▸ **Problem details**: From the entries below, reproduce exactly the line containing "using h, hv⟩", the line containing "exact hm.2 p hp", and every line in between, with nothing added.

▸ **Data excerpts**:

┌────────

-- ==== Sys2Proof/Laws/Memory.lean ====
section
/-! SUPPORT. Data memory: every operation keeps the canonical form, a read after a write to the same
address gives what was written, and a write leaves every other address alone. -/

namespace Sys2Proof.Machine

theorem Memory.read_eq_zero_of_lt {m : Memory} {a : Nat} (h : ∀ p ∈ m, a < p.1) :
    Memory.read m a = .zero := by
  induction m with
  | nil => rfl
  | cons p m ih =>
    have hp := h p (by simp)
    have ih := ih (fun q hq => h q (by simp [hq]))
    obtain ⟨k, u⟩ := p
    simp only [Memory.read]
    rw [if_neg (by simp at hp; omega), ih]

/-- A write leaves every other address alone, whatever the list. -/
theorem Memory.read_write_other (m : Memory) {a b : Nat} (v : Binary64) (h : b ≠ a) :
    Memory.read (Memory.write m a v) b = Memory.read m b := by
  induction m with
  | nil =>
    simp only [Memory.write]
    split <;> simp [Memory.read, Ne.symm h]
  | cons p m ih =>
    obtain ⟨k, u⟩ := p
    simp only [Memory.write]
    split
    · split
      · rfl
      · simp [Memory.read, Ne.symm h]
    · split
      · next hk =>
        subst hk
        split
        · simp [Memory.read, Ne.symm h]
        · simp [Memory.read, Ne.symm h]
      · simp only [Memory.read, ih]

/-- A read after a write to the same address gives the value written. -/
theorem Memory.read_write_same {m : Memory} (hm : Memory.wf m) (a : Nat) (v : Binary64) :
    Memory.read (Memory.write m a v) a = v := by
  induction m with
  | nil =>
    simp only [Memory.write]
    split
    · next h => rw [h]; rfl
    · simp [Memory.read]
  | cons p m ih =>
    obtain ⟨k, u⟩ := p
    obtain ⟨hs, hz⟩ := hm
    rw [List.pairwise_cons] at hs
    have hwf : Memory.wf m := ⟨hs.2, fun q hq => hz q (by simp [hq])⟩
    simp only [Memory.write]
    split
    · next hlt =>
      split
      · next hv =>
        rw [hv]
        refine Memory.read_eq_zero_of_lt ?_
        intro q hq
        rcases List.mem_cons.1 hq with rfl | hq
        · exact hlt
        · exact lt_trans hlt (hs.1 q hq)
      · simp [Memory.read]
    · split
      · next hk =>
        split
        · next hv =>
          rw [hv]
          refine Memory.read_eq_zero_of_lt ?_
          intro q hq
          rw [hk]
          exact hs.1 q hq
        · simp [Memory.read]
      · next hk =>
        simp only [Memory.read]
        rw [if_neg (Ne.symm hk), ih hwf]

theorem Memory.mem_write {m : Memory} {a : Nat} {v : Binary64} {p : Nat × Binary64}
    (h : p ∈ Memory.write m a v) : (p = (a, v) ∧ v ≠ .zero) ∨ p ∈ m := by
  induction m with
  | nil =>
    simp only [Memory.write] at h
    split at h
    · simp at h
    · next hv => exact .inl ⟨by simpa using h, hv⟩
  | cons q m ih =>
    obtain ⟨k, u⟩ := q
    simp only [Memory.write] at h
    split at h
    · split at h
      · exact .inr h
      · next hv =>
        rcases List.mem_cons.1 h with h | h
        · exact .inl ⟨h, hv⟩
        · exact .inr h
    · split at h
      · split at h
        · exact .inr (List.mem_cons_of_mem _ h)
        · next hv =>
          rcases List.mem_cons.1 h with h | h
          · exact .inl ⟨h, hv⟩
          · exact .inr (List.mem_cons_of_mem _ h)
      · rcases List.mem_cons.1 h with h | h
        · exact .inr (by simp [h])
        · rcases ih h with h | h
          · exact .inl h
          · exact .inr (List.mem_cons_of_mem _ h)

/-- Every write keeps the canonical form. -/
theorem Memory.write_wf {m : Memory} (hm : Memory.wf m) (a : Nat) (v : Binary64) :
    Memory.wf (Memory.write m a v) := by
  refine ⟨?_, ?_⟩
  · induction m with
    | nil =>
      simp only [Memory.write]
      split <;> simp
    | cons p m ih =>
      obtain ⟨k, u⟩ := p
      obtain ⟨hs, hz⟩ := hm
      rw [List.pairwise_cons] at hs
      have hwf : Memory.wf m := ⟨hs.2, fun q hq => hz q (by simp [hq])⟩
      simp only [Memory.write]
      split
      · next hlt =>
        split
        · exact List.pairwise_cons.2 hs
        · refine List.pairwise_cons.2 ⟨?_, List.pairwise_cons.2 hs⟩
          intro q hq
          rcases List.mem_cons.1 hq with rfl | hq
          · exact hlt
          · exact lt_trans hlt (hs.1 q hq)
      · split
        · next hk =>
          split
          · exact hs.2
          · refine List.pairwise_cons.2 ⟨?_, hs.2⟩
            intro q hq
            rw [hk]
            exact hs.1 q hq
        · next hlt hk =>
          refine List.pairwise_cons.2 ⟨?_, ih hwf⟩
          intro q hq
          rcases Memory.mem_write hq with ⟨rfl, -⟩ | hq
          · simp only
            omega
          · exact hs.1 q hq
  · intro p hp
    rcases Memory.mem_write hp with ⟨rfl, hv⟩ | hp
    · exact hv
    · exact hm.2 p hp

theorem Memory.reset_wf (p : Params) : Memory.wf (State.resetOf p).mem := by
  simp [State.resetOf, Memory.wf]

theorem State.putCell_wf {s : State} (h : Memory.wf s.mem) (a : Nat) (v : Binary64) :
    Memory.wf (s.putCell a v).mem := Memory.write_wf h a v

theorem State.putCell_cell_same {s : State} (h : Memory.wf s.mem) (a : Nat) (v : Binary64) :
    (s.putCell a v).cell a = v := Memory.read_write_same h a v

theorem State.putCell_cell_other (s : State) {a b : Nat} (v : Binary64) (h : b ≠ a) :
    (s.putCell a v).cell b = s.cell b := Memory.read_write_other s.mem v h

end Sys2Proof.Machine
end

└────────

▸ **Exercise result**:
    · next hv => exact .inl ⟨by simpa using h, hv⟩
  | cons q m ih =>
    obtain ⟨k, u⟩ := q
    simp only [Memory.write] at h
    split at h
    · split at h
      · exact .inr h
      · next hv =>
        rcases List.mem_cons.1 h with h | h
        · exact .inl ⟨h, hv⟩
        · exact .inr h
    · split at h
      · split at h
        · exact .inr (List.mem_cons_of_mem _ h)
        · next hv =>
          rcases List.mem_cons.1 h with h | h
          · exact .inl ⟨h, hv⟩
          · exact .inr (List.mem_cons_of_mem _ h)
      · rcases List.mem_cons.1 h with h | h
        · exact .inr (by simp [h])
        · rcases ih h with h | h
          · exact .inl h
          · exact .inr (List.mem_cons_of_mem _ h)

/-- Every write keeps the canonical form. -/
theorem Memory.write_wf {m : Memory} (hm : Memory.wf m) (a : Nat) (v : Binary64) :
    Memory.wf (Memory.write m a v) := by
  refine ⟨?_, ?_⟩
  · induction m with
    | nil =>
      simp only [Memory.write]
      split <;> simp
    | cons p m ih =>
      obtain ⟨k, u⟩ := p
      obtain ⟨hs, hz⟩ := hm
      rw [List.pairwise_cons] at hs
      have hwf : Memory.wf m := ⟨hs.2, fun q hq => hz q (by simp [hq])⟩
      simp only [Memory.write]
      split
      · next hlt =>
        split
        · exact List.pairwise_cons.2 hs
        · refine List.pairwise_cons.2 ⟨?_, List.pairwise_cons.2 hs⟩
          intro q hq
          rcases List.mem_cons.1 hq with rfl | hq
          · exact hlt
          · exact lt_trans hlt (hs.1 q hq)
      · split
        · next hk =>
          split
          · exact hs.2
          · refine List.pairwise_cons.2 ⟨?_, hs.2⟩
            intro q hq
            rw [hk]
            exact hs.1 q hq
        · next hlt hk =>
          refine List.pairwise_cons.2 ⟨?_, ih hwf⟩
          intro q hq
          rcases Memory.mem_write hq with ⟨rfl, -⟩ | hq
          · simp only
            omega
          · exact hs.1 q hq
  · intro p hp
    rcases Memory.mem_write hp with ⟨rfl, hv⟩ | hp
    · exact hv
    · exact hm.2 p hp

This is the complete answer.